First, the exchange rate moves in a way that determines the impact of the tariff (a tariff on imports appreciates the home currency and a tariff on exports lowers it). This section presents a model of the oset exchange rate and examines its quantitative implications for the US dollar and Chinese renminbi. The exchange rate is defined as the price of foreign currency in terms of home currency, so that an increase in the exchange rate means a depreciation of the home currency.
The country of origin applies a rate τt to imports, which means that the price of the foreign good is in its own currency. The domestic terms of trade is equal to the price of the domestic good in terms of the foreign good. Equation (24) implies that the size of the exchange rate oset increases with the import elasticity and decreases with the export elasticity.
Greater import elasticity increases the impact of the tariff on domestic demand for household goods and requires greater interest appreciation. Since the tari reduces foreign demand for a domestic good, it results in a depreciation (rather than an appreciation) of the domestic currency. 6The influence of the exchange rate on domestic demand for domestic goods is captured by the term in ωH(1−m) in equation (20).
The impact of the exchange rate on the supply of household goods is represented by the term in (i−1) in equation (21).
Alternative assumptions
In contrast, the exchange rate effect of a tariff on exports is reduced by a factor of less than two. We observe that the impact of an expected tari on imports does not decline very rapidly with the lag. During our benchmark calibration, the exchange rate for a tari on imports increases to 0.35 (instead of 0.30 under the PCP).
The exchange rate for a permanent export tariff is also higher under DCP than under PCP and for similar reasons. During our benchmark calibration, the exchange rate is 1.22 for a tari on exports (instead of 1.0 under the PCP). The result is that the exchange rates are also greater than under the PCP and about the same as when the home economy is not the United States (0.35 for a tari on imports and 1.19 for a tari on exports).
To summarize the analysis so far, imposing an import tariff leads to an appreciation of the home currency and imposing an export tariff has the opposite effect.
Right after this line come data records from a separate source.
/-- The boundary step with release `r`, or without one at a watchdog expiry (`expired`). What becomes due in it carries the epoch entered (13 R595, 14 R648); the barriers of lasts that leave complete first (07 R303). -/
def takeBoundary (s : State) (r : Release) (expired : Bool) (flights : List (Fin 128 × Nat)) : State :=
  let rerun := s.abort.isSome
  let jump : Int := if s.fab.adopt ∧ !expired then (r.epoch : Int) - (s.nextEpoch : Int) else 0
  let s1 := (s.countPause r.late).shiftEpochs jump
  let x := r.epoch
  let old := s1.ctx.bindNow
  let gone := s1.leavers x (r.stop || expired)
  let s2 := s1.enterEpoch x
  let s3 := (gone.foldl departLast (if rerun then s2 else r.complete.foldl finishBarrier s2.stepWaits)).outCtxs
  let s4 := if rerun then s3.fillSlots s3.ctx.snapNow x else s3.finishCtxs (boundCtxs old)
  let s5 := if rerun then { s4 with ctx := { s4.ctx with bindNow := s4.ctx.bindNext, bindNext := [] } } else s4.takeBindings
  let s6 := (s5.msEffects x).settings x
  let s7 := (modeChanges s5 (s6.startLasts x)).setTiming
  let s8 := s7.cmd.lasts.foldl (fun (s : State) p => if p.2.st == .validating then s else s.armSets p) s7
  let s9 := if rerun then s8 else s8.stepObjs
  let s10 := (s9.stepMarks x).startTraining (fun c => !s9.groupClaimed (c / 4))
  let s11 := ((flights.foldl measure s10).linkSteps x).exchanges
  let s12 := (((s11.enrol.overrideStep x).roleStep x).darkStep x).driveReplace
  let s13 := { s12 with fab := { s12.fab with stopped := expired, adopt := if expired then true else if s.fab.adopt then false else s12.fab.adopt } }
  s13.stopHeadless.heldAbort

/-- The boundary step may run: cycle N is reached, or an abort's recovery is over; 64 cc have passed since the release arrived; no page preload or refresh is open (R93, R94; 12 R556; 03 R914). -/
def boundaryOpen (s : State) : Bool :=
  s.started && (s.clk.release.isNone || s.clk.settle == 0) && s.clk.preload.isEmpty && s.hbm.chans.all (fun p => decide (p.2.refreshUntil ≤ s.clk.now)) &&
    (match s.abort with
     | some a => a.recovered
     | none => decide (s.clk.cycle = s.epochN))

/-- BOUNDARY_STEP (R93). -/
def doBoundary (s : State) (flights : List (Fin 128 × Nat)) : State :=
  match s.clk.release with
  | some r => if s.boundaryOpen then s.takeBoundary r false flights else s
  | none => s

/-- What the fabric watchdog times from: cycle N, or after an abort the moment ready was reported for the epoch before (12 R557; 19 R840). -/
def waitFrom (s : State) : Option Nat :=
  match s.abort with
  | some a => if a.recovered then some a.readyAt else none
  | none => s.clk.pauseFrom

/-- The wait for the boundary step has reached FAB_WD.MS; 0 is taken as 1 (12 R557, R558). -/
def waitedOut (s : State) : Bool :=
  match s.waitFrom with
  | some t => decide (1000000 * max 1 (s.bits (fabBase + 0x34) 0 16) ≤ s.clk.now - t)
  | none => false

/-- FABRIC_WATCHDOG_EXPIRY: the boundary step at once, without a release (12 R557-R560; 19 R840). -/
def doWatchdogExpiry (s : State) : State :=
  if s.boundaryOpen && s.clk.release.isNone && s.waitedOut then
    ((s.record 0x0C05).bump (fabBase + 0x118)).takeBoundary { epoch := s.nextEpoch } true []
  else s

end State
Under PCP, the exchange rate oset is 30 percent for a permanent import rate and 100 percent for a permanent import rate for our benchmark calibration.
Application to the dollar and the renminbi
Based on this approach, we found that tariffs imposed by the US in 2018-19 averaged 3.7 percent of the value of imports of goods into the US. The third column reports the multilateral appreciation of the dollar caused by the import tariff as predicted by the model in the calibration of Table 1. The third row of Table 2 reports the results of the same exercise performed for the renminbi.12 The average tariffs on Chinese imports and exports were calculated in the same way as for the US (see Appendix B for details).
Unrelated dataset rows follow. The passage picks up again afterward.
/-- STREAMW takes the west neighbour's stream that starts 4 cc before it (R912). -/
def Hz.streamw (h : Hz) (west : List Strm) (last u t : Nat) (i : Issue) : Hz :=
  let e := max t (h.latest u)
  let cands := west.filter (fun s => s.unit == u && decide (e ≤ s.start + 4))
  match cands.foldl (fun (m : Option Strm) s => match m with | some x => if s.start < x.start then some s else some x | none => some s) none with
  | none => h.need false
  | some x =>
    let block := match h.shadow.find u with
      | some p => some p.2
      | none => h.active.find u
    let pairs := match block with
      | some f => fmtPairs x.fmt f
      | none => true
    (h.begin last u t (x.start + 4) i (some x.fmt)).need (decide (i.n ≤ x.n) && pairs)

/-- Latency of a lane operation (R133), and the registers it reads beside VS1 and VS2 as the word's layout has them. -/
def vopLatency (vop : Nat) : Option Nat :=
  match vop with
  | 0x01 => some 4 | 0x02 => some 4 | 0x03 => some 4 | 0x04 => some 2 | 0x05 => some 2 | 0x06 => some 2 | 0x07 => some 3
  | 0x08 => some 2 | 0x09 => some 2 | 0x0A => some 2 | 0x0B => some 2 | 0x0C => some 2 | 0x0D => some 3
  | _ => none

/-- The SFU operation of a FN code (05 R196); 0x13 is ST_RED. -/
def sfuCode (fn : Nat) : Option SfuOp :=
  match fn with
  | 0x10 => some .clr | 0x11 => some .smx | 0x12 => some .wel | 0x14 => some .getm | 0x15 => some .gets | 0x16 => some .getmean
  | 0x17 => some .getvar | 0x18 => some .expm | 0x19 => some .rstd
  | n => ([SfuFn.exp, .exp2, .log, .log2, .recip, .rsqrt, .sqrt, .sigmoid, .tanh, .gelu, .softplus, .sin, .cos].find? (fun f => f.code == n)).map SfuOp.fn

/-- An SFU word at one unit: granted by cycle t + 7, retired by N − 16 (05 R190-R197, R217). DESIGN CHOICE: a ST_RED waits for the grants of the statistics operations before it, which are over at receipt + 8, and not for their latencies (notes/assumptions/60). -/
def Hz.sfuWord (h : Hz) (bounds : Bool) (last u t : Nat) (i : Issue) : Hz :=
  if i.fn = 0x13 then
    let e := t + redLatency bounds u
    { h.need (decide (h.red.get 0 u ≤ t) && decide (h.stat.get 0 u ≤ t) && decide (e ≤ last)) with red := h.red.set 0 u e }
  else match sfuCode i.fn with
    | none => h.need (decide (t + 7 ≤ last))
    | some op =>
      let h1 := if op.isStat then { h.need (decide (h.red.get 0 u ≤ t)) with stat := h.stat.set 0 u (t + 8) } else h
      let reads := match op with
        | .fn _ => true
        | .smx => true
        | .wel => true
        | .expm => true
        | _ => false
      let h2 := h1.need ((!reads || h1.readable u i.vs1 t) && decide (t + 7 + sfuLatency bounds op ≤ last))
      match op with
      | .clr => h2
      | .smx => h2
      | .wel => h2
      | _ => h2.write last u i.vd (t + 7 + sfuLatency bounds op)

/-- A stream's sums of a bank row land after a cycle. -/
def landsAfter (s : Strm) (u row t : Nat) : Bool :=
  s.unit == u && decide (s.acc ≤ row ∧ row < s.acc + s.n) && (s.op == 1 || s.op == 2) && decide (t < s.start + (row - s.acc) + passLatency u)

/-- The VEC slot at one unit. -/
def Hz.vec (h : Hz) (bounds : Bool) (last u t : Nat) (i : Issue) : Hz :=
  if i.vop = 0x18 then h.sfuWord bounds last u t i
  else if i.vop = 0x10 then
    let row := i.acc + i.vs1
    (h.need (!h.swapping u t && decide (row ≤ bankLast u) && !h.streams.any (fun s => landsAfter s u row t))).write last u i.vd (t + 3)
  else match vopLatency i.vop with
    | none => h
    | some l =>
      let two := i.vop != 0x0D
      let three := i.vop == 0x03 || i.vop == 0x0C || i.vop == 0x0D
      (h.need (h.readable u i.vs1 t && (!two || h.readable u i.vs2 t) && (!three || h.readable u i.vd t))).write last u i.vd (t + l)

/-- A range of a quarter's region meets a staging half (R148). -/
def onHalf (half lo hi : Nat) : Bool := decide (lo < 0x40000 * (half + 1) ∧ 0x40000 * half < hi)

/-- A FILL or SPILL meets the active half of a quarter, or either in the first 16 cc of a SWAP (R151). -/
def Hz.onActive (h : Hz) (u t lo hi : Nat) : Bool :=
  decide (u < 4) &&
    (onHalf (h.half.get 0 u) lo hi ||
      (match h.swap.find u with
       | some c => decide (t < c + 16) && onHalf (1 - h.half.get 0 u) lo hi
       | none => false))

/-- When a context move of `n` bytes that arrives at `t` has used its last window (07 R285). -/
def ctxEnds (u t n : Nat) : Nat := if n = 0 then t else ctxWindow u (t + 6) (ceilDiv n 256 - 1) + 127

/-- IN_MAX and OUT_LEN of the slot entry that a word is bound to. -/
def ctxSizes (sizes : List (Nat × Nat)) (i : Issue) : Nat × Nat :=
  match i.bound with
  | some k => sizes.getD k (0, 0)
  | none => (0, 0)

/-- The MOV slot at one unit; `done` is when a FILL's last unit lands, or a SPILL's last unit is written; `sizes` are IN_MAX and OUT_LEN by slot entry. -/
def Hz.mov (h : Hz) (sizes : List (Nat × Nat)) (last u t done : Nat) (i : Issue) : Hz :=
  match i.mov with
  | 1 =>
    (List.range (i.len + 1)).foldl (fun (h : Hz) j => h.write last u (i.vreg + j) (t + j + 2)) (h.need (decide (i.vreg + i.len ≤ 63)))
  | 2 =>
    (h.need (decide (i.vreg + i.len ≤ 63) && decide (t + i.len + 1 ≤ last))).need
      ((List.range (i.len + 1)).all (fun j => h.readable u (i.vreg + j) (t + j)))
  | 3 =>
    let lo := 256 * i.maddr
    let hi := lo + 1024 * (i.len + 1)
    { h.need (!h.onActive u t lo hi && decide (done ≤ last)) with fills := ⟨u, lo, hi, done⟩ :: h.fills }
  | 4 =>
    let lo := 256 * i.maddr
    h.need (!h.onActive u t lo (lo + 1024 * (i.len + 1)) && decide (done ≤ last))
  | 5 => h.need (decide (ctxEnds u t (ctxSizes sizes i).1 + 6 ≤ last))
  | 6 => h.need (decide (ctxEnds u t (ctxSizes sizes i).2 ≤ last))
  | _ => h

/-- SWAP at a tile's quarter, whose streams have retired (R150-R152). -/
def Hz.swapWord (h : Hz) (serving : Bool) (last t : Nat) (i : Issue) : Hz :=
  let q := i.arg / 1024 % 4
  let other := 1 - h.half.get 0 q
  let busy := h.streams.any (fun s => s.unit == q && decide (t < s.start + s.n + passLatency q))
  let filling := h.fills.any (fun f => f.unit == q && decide (t < f.done) && onHalf other f.lo f.hi)
  { h.need (serving && !busy && !filling && !h.swapping q t && decide (t + 2048 ≤ last)) with
    swap := h.swap.put q t, half := h.half.set 0 q other, shadow := h.shadow.del q, active := h.active.del q }

/-- One word at a tile. -/
def Hz.word (serving bounds : Bool) (sizes : List (Nat × Nat)) (last : Nat) (west : List Strm) (col : Nat) (done : Issue → Nat → Nat) (h : Hz) (i : Issue) : Hz :=
  if !i.tmask.testBit col then h
  else
    let t := i.at
    let us := i.units serving
    let sfu := i.vop == 0x18
    let vmove := i.mov == 1 || i.mov == 2
    let h1 := if sfu then { h.need (decide (h.sfu ≤ t)) with sfu := t + 8 } else h
    let h2 := if vmove then { h1.need (decide (h1.vport ≤ t)) with vport := t + i.len + 1 } else h1
    let h3 := us.foldl (fun (h : Hz) u =>
      let a := match i.arr with
        | 1 => h.loadw last u t i
        | 2 => h.begin last u t (max t (h.latest u)) i
        | 3 => if col = 0 then h.begin last u t (max t (h.latest u)) i else h.streamw west last u t i
        | _ => h
      (a.vec bounds last u t i).mov sizes last u t (done i u) i) h2
    if i.ctl = 0xB then h3.swapWord serving last t i else h3

/-- A word's own form in its row's mode (R918): BIND, NEXTCTX, CTXIN and CTXOUT in serving mode only, the last two under a binding, CTXOUT at one tile and quarter. -/
def Issue.formOk (i : Issue) (serving : Bool) : Bool :=
  let ctx := i.mov == 5 || i.mov == 6
  (serving || !(i.ctl == 0x9 || i.ctl == 0xA || ctx)) && (!ctx || i.bound.isSome) &&
    (i.mov != 6 || (i.cols.length == 1 && (i.units serving).length == 1))

/-- A row in one epoch offset: its header, mode, SFU modes, and the words its epoch program issues. -/
structure RowRun where
  ent : SeqEnt
  serving : Bool
  bounds : List Bool
  issues : List Issue
  ok : Bool
  /-- IN_MAX and OUT_LEN of the last's slot entries, in order. -/
  sizes : List (Nat × Nat) := []

/-- The four tiles of a row under its program, west to east, from their staging halves; `done` gives when the move of a word at a column and unit ends. -/
def RowRun.tiles (r : RowRun) (last : Nat) (half : Tbl Nat) (done : Issue → Nat → Nat → Nat) : List Hz :=
  (List.range 4).foldl (fun (l : List Hz) c =>
    let west := match l.getLast? with
      | some h => h.streams
      | none => []
    let h0 : Hz := { half := ((List.range 4).filterMap (fun q => (half.find (4 * c + q)).map (fun v => (q, v)))) }
    l ++ [r.issues.foldl (Hz.word r.serving (r.bounds.getD c true) r.sizes last west c (fun i u => done i c u)) h0]) []

/-- The staging halves that the row leaves. -/
def halvesAfter (l : List Hz) : Tbl Nat :=
  (l.zipIdx).flatMap (fun p => p.1.half.map (fun e => (4 * p.2 + e.1, e.2)))

end Sys2Proof.Machine
end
The Chinese average tari rates are the mirror image of the US taris, in the sense that the taris on Chinese exports are more than three times the taris on Chinese imports. To answer this question, we look separately at the nominal eective exchange rates (NEERs) for the dollar and the renminbi. Cumulatively, the US tari news resulted in a 0.9 percent appreciation of the USD NEER and a 2.0 percent depreciation of the CNH.
16Our currency basket is composed of the top 10 currencies used in the BIS baskets. According to this calculation, the US taris explain 65 percent of the renminbi depreciation and 22 percent of the dollar appreciation observed in 2018-19. The model predicts a somewhat larger effective depreciation of the renminbi than measured by the event analysis.
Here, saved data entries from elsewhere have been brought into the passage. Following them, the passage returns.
/-- GetStateSensorReadings: the present state. -/
def doStateReading (s : State) (b : List Byte) : State :=
  let k := msgField b 0 2
  if stateSensor k then s.answer 0 [0#8, BitVec.ofInt 8 (s.mgt.sensors.get 0 k)] else s.answer 0x80 []

/-! ### Messages and the input gate (16 R718-R720; 18 R774, R808) -/

/-- What a message does once the package partition takes it. -/
def serve (s : State) (k : MsgKind) (b : List Byte) : State :=
  match k with
  | .setEid => s.doSetEid b
  | .getEid => s.answer 0 [BitVec.ofNat 8 s.mgt.eid, 0#8, 0#8]
  | .getUuid => s.answer 0 Config.uuid
  | .getVersions => s.doVersions b
  | .getTypes => s.answer 0 [2#8, 1#8, 0x7F#8]
  | .getVendor => s.doVendorSupport b
  | .getStatus => s.doGetStatus
  | .regRead => s.doRegRead b
  | .regWrite => s.doRegWrite b
  | .evtRead => s.doEvtRead b
  | .warmReset => s.doWarmMsg b
  | .flashBegin => s.doFlashBegin b
  | .flashWrite => s.doFlashWrite b
  | .flashEnd => s.doFlashEnd b
  | .flashStatus => s.doFlashStatus
  | .soleRetry i => s.doSoleRetry i
  | .getTid => s.answer 0 [Config.tid]
  | .pldmVersion => s.doPldmVersion b
  | .pldmTypes => s.answer 0 (toBytes 8 5)
  | .pldmCommands => s.doPldmCommands b
  | .pdrInfo => s.answer 0 Config.pdrInfo
  | .pdr => s.answer (Config.pdr b).1.toNat (Config.pdr b).2
  | .sensorReading => s.doSensorReading b
  | .stateReading => s.doStateReading b

/-- An MCTP message: answered with 0x0F01 where the port-A shank has failed (18 R774; 15 R673), served, or held in the input gate, which stalls its source when full (16 R718). -/
def message (s : State) (k : MsgKind) (b : List Byte) : State :=
  if s.boot.phase = .shankFailed then s.answer 0x0F01 []
  else if s.mctpServes then s.serve k b
  else if s.shanksRun && !s.gateFull then s.holdInput (.message k b)
  else s

/-- A CRITICAL message: a full input gate answers it busy (16 R718). -/
def criticalMsg (s : State) (b : List Byte) : State :=
  if s.boot.phase = .shankFailed then s.answer 0x0F01 []
  else if s.shanksRun then s.doCriticalMsg b
  else s

/-- An input that the gate held goes on (16 R718, R719). -/
def releaseInput (s : State) (g : GateIn) : State :=
  match g with
  | .crit c => s.enterCrit c
  | .msLoad m => s.acceptMsLoad m
  | .synSet sq cid cq obj value quiet => s.acceptSynSet sq cid cq obj value quiet
  | .message k b => s.serve k b
  | .flash w => s.flashCommand w

/-- NEW_ACTIVE_FIRST_OUTPUT: the RESET entry of kind 4 with the cause, and the held inputs in order (16 R718, R719; 14 R647). -/
def doFirstOutput (s : State) : State :=
  match s.shk.promoted with
  | none => s
  | some c =>
    let held := s.shk.gate
    let s1 := { s with shk := { s.shk with promoted := none, gate := [] } }.journalReset 4 c
    held.foldl releaseInput s1

/-! ### The event writer (R797-R800) -/

/-- EVENT_RECORD_WRITE: the oldest staged event becomes a record. -/
def doEventWrite (s : State) : State :=
  match s.mgt.staging with
  | [] => s
  | e :: rest =>
    let n := s.mgt.evtNext
    let log := s.mgt.evtLog.put (n % 16384) ⟨n, e, s.mgt.pendingLost⟩
    let s1 := { s with mgt := { s.mgt with staging := rest, evtNext := n + 1, pendingLost := 0, evtLog := log } }
    if s.mgt.evtAck + 16384 < n then s1.bump (mgtBase + 0x3010) else s1

end State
About thirty percent of the news in the BK sample is not in the Bloomberg sample. However, this is not the case - the magnitude of the exchange rate impact of tari news is comparable between the two samples. This article began by observing that the taris introduced by the US in 2018-19 was caused in part by a simultaneous depreciation of the renminbi against the dollar.
Furthermore, our model suggests that taris can explain a significant portion of the changes in the dollar and renminbi exchange rates observed over that period. It must be resolved for the dynamics of the transition both in the US and in the rest of the world. The rest of the world is supposed to have the same type of Taylor rules as the US.
The demand for output of the representative non-US country is the sum of domestic demand and foreign demand. The appreciation of the dollar can be seen in the initial decline in S∗ and E (using the fact that Pt∗ and PF t are sticky in equation (C4)). Note that exporters in the RoW adjust their dollar prices downward (πF goes below target) as dollar appreciation increases their values.
The ten major currencies account for approximately 85 percent of the BIS basket for the dollar and 80 percent for the renminbi.